### Exercise goal
Once every line in the data below has been checked for "reachBoundary", give the number of lines that hold it, and only that.

Records supplied: Begin

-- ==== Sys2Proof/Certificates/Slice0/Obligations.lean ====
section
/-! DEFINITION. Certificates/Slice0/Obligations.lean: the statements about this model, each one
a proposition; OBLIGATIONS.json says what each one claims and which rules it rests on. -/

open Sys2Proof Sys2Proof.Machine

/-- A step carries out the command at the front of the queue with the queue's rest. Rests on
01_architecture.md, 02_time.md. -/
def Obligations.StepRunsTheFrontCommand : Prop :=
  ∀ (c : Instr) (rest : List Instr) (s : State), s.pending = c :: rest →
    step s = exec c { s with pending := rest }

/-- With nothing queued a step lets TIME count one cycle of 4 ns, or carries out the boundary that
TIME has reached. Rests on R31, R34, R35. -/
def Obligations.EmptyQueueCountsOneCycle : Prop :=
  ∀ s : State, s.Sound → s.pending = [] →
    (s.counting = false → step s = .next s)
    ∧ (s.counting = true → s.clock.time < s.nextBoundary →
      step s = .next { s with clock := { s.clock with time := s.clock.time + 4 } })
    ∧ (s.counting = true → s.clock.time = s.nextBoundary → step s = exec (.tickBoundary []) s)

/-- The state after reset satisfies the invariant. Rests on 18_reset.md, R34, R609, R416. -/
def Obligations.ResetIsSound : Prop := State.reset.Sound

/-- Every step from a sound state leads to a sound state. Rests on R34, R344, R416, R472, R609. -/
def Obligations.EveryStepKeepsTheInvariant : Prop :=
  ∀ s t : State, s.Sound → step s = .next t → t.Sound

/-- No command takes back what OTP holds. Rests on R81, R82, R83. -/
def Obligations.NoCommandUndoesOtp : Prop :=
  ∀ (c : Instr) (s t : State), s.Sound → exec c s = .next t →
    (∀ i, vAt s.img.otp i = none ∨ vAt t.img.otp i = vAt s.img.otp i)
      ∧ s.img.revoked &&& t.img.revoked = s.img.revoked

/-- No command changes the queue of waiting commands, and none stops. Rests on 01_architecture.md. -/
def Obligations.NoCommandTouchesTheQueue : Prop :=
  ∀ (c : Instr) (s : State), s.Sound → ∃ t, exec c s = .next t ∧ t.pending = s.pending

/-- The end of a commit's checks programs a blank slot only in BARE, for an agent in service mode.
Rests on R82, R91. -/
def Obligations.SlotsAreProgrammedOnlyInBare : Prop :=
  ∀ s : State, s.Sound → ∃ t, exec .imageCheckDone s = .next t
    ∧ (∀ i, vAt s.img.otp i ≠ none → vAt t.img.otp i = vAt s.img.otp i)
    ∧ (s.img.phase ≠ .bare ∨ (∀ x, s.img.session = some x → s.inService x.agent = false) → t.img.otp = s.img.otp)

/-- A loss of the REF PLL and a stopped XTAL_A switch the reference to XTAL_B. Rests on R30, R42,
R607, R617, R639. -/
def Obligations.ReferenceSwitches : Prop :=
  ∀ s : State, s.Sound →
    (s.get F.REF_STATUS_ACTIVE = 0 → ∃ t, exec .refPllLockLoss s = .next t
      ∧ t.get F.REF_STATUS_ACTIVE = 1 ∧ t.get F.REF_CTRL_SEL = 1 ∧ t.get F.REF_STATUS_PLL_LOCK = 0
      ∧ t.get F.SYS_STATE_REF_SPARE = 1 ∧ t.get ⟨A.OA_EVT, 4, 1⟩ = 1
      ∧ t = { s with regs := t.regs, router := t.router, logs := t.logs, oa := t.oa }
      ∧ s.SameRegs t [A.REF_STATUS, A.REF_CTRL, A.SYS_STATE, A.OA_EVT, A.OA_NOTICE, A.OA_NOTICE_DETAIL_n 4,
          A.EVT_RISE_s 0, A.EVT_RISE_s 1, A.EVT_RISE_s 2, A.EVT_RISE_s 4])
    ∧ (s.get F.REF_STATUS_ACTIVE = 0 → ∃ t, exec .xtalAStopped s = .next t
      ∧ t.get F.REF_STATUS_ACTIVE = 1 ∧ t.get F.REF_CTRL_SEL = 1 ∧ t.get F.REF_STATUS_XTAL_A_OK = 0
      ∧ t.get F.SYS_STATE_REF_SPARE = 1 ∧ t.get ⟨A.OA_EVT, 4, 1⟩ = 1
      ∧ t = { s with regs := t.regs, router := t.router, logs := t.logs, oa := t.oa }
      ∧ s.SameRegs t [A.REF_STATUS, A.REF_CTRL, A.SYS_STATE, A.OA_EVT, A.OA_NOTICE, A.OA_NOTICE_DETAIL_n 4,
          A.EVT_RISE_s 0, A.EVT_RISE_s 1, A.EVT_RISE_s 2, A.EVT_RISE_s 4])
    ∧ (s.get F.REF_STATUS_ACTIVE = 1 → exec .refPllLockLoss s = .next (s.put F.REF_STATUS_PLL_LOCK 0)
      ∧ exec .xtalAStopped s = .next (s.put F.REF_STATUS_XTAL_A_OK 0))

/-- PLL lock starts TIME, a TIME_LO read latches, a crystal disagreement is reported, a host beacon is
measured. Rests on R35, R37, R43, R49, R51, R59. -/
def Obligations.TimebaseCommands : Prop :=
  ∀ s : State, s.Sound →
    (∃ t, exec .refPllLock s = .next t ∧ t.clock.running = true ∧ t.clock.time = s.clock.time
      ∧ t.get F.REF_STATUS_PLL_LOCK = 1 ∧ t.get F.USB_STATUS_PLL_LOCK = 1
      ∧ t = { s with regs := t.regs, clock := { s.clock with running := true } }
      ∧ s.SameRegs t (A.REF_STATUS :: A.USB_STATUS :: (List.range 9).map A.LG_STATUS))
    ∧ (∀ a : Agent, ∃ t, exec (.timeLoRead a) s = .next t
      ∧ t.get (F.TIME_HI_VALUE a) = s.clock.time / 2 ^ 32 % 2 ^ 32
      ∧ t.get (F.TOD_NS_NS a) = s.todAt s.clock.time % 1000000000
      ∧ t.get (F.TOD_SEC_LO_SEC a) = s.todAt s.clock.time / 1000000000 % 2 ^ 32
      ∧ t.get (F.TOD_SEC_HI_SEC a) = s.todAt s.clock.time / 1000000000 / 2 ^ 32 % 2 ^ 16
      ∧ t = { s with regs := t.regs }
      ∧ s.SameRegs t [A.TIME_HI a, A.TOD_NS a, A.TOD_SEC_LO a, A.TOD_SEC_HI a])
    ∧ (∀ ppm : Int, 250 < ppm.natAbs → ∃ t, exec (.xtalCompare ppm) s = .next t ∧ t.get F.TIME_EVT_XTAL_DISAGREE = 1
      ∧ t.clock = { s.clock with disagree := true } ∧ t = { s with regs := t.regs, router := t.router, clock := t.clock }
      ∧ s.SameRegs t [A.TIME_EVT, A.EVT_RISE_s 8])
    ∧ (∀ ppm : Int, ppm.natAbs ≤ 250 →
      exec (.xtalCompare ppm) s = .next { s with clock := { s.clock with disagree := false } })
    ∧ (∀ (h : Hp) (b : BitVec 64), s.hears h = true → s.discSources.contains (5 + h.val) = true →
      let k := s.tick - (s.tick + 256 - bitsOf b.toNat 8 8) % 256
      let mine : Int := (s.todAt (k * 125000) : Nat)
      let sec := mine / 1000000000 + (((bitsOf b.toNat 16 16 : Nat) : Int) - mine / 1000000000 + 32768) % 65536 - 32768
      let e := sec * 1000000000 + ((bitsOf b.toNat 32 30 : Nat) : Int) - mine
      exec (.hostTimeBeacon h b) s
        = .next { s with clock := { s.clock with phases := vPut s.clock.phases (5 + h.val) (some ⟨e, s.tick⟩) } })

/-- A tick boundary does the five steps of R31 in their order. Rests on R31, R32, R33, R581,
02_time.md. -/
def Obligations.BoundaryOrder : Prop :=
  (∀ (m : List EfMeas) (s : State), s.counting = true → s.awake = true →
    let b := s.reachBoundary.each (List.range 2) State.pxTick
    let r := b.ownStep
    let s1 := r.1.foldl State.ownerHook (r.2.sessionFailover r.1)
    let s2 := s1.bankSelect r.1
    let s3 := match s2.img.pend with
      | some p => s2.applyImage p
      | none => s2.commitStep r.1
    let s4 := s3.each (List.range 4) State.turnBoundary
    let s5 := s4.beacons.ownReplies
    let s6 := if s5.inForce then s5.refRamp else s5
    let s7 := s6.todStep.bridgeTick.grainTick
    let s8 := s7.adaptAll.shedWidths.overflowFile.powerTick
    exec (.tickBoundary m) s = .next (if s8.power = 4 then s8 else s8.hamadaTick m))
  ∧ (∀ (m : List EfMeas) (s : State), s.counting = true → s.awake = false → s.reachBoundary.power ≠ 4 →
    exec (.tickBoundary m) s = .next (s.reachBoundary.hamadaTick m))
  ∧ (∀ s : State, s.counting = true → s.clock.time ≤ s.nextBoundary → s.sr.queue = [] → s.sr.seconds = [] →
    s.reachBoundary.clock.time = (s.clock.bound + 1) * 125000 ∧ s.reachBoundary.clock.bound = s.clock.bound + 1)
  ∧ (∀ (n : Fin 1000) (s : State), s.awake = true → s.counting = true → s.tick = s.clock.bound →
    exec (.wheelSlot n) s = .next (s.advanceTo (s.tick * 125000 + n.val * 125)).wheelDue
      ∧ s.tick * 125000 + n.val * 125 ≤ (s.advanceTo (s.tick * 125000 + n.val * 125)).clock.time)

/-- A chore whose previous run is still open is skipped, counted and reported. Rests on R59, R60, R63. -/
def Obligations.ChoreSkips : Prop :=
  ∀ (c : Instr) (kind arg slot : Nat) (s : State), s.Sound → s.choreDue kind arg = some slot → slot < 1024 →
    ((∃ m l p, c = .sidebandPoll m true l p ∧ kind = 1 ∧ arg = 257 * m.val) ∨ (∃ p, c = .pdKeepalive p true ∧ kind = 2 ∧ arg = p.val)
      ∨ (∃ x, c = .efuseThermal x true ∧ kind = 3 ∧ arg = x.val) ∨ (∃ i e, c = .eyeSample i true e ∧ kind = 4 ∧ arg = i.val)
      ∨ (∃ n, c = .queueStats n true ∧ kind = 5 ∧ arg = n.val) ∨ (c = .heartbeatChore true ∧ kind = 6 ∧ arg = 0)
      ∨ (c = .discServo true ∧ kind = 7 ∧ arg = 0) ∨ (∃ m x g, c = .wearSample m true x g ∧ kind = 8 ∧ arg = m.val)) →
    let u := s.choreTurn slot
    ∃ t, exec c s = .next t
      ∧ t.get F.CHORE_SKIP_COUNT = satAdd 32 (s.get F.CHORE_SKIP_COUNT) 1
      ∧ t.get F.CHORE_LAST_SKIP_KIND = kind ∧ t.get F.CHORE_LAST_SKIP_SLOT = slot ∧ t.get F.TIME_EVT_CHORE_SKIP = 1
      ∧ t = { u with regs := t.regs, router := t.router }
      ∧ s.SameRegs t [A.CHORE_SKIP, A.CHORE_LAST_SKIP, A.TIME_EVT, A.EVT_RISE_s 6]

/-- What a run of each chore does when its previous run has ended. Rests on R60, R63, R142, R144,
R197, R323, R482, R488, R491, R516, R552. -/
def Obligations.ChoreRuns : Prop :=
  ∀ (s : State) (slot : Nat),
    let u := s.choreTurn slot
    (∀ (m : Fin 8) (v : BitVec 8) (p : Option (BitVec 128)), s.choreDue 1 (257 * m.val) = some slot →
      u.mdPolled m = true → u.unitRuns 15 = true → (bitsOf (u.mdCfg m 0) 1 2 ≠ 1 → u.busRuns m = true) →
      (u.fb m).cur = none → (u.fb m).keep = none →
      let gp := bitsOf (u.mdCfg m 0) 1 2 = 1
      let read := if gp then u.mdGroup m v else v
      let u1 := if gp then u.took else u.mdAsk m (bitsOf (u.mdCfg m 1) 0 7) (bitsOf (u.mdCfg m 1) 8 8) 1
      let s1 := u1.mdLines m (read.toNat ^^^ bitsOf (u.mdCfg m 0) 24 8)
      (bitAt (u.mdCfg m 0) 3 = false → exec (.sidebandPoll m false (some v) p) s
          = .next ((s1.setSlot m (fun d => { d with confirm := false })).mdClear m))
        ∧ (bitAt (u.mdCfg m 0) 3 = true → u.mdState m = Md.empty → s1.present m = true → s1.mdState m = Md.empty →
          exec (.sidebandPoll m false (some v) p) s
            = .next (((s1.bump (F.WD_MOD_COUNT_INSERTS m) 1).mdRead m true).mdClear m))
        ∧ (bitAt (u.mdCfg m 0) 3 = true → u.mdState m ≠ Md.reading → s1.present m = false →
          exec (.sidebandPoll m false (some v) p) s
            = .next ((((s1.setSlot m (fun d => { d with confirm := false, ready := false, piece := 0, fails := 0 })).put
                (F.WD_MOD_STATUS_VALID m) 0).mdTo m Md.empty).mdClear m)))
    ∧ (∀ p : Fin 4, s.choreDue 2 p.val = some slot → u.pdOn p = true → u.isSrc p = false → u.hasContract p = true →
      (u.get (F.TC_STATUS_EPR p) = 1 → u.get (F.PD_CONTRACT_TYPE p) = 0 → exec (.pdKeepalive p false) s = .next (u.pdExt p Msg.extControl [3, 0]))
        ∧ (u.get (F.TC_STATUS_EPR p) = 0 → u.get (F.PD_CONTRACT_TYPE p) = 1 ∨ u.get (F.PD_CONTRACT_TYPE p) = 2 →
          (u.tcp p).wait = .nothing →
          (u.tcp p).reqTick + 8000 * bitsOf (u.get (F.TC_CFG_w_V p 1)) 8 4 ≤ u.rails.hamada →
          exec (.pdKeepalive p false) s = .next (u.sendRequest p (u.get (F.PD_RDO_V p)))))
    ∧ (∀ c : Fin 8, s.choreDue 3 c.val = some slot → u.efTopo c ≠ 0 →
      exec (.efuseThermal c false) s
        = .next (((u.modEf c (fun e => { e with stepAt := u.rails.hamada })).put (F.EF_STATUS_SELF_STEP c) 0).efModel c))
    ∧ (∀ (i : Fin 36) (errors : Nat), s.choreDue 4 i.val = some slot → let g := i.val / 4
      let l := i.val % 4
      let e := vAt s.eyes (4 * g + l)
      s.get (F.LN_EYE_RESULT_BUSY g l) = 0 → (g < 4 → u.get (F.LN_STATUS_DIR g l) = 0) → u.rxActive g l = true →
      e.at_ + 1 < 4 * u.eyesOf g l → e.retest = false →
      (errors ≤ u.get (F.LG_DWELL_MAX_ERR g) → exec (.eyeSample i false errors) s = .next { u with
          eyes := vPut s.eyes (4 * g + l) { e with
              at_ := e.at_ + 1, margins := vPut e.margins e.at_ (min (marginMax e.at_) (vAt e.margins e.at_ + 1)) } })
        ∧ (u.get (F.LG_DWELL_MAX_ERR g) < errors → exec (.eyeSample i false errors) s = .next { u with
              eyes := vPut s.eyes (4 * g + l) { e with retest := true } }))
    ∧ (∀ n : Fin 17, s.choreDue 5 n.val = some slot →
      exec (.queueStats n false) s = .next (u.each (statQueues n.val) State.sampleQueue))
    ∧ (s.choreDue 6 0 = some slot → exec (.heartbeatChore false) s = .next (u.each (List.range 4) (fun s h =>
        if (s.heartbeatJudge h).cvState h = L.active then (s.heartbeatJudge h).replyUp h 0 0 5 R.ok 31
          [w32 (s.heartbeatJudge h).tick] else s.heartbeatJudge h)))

Records supplied: End

### Solved exercise
4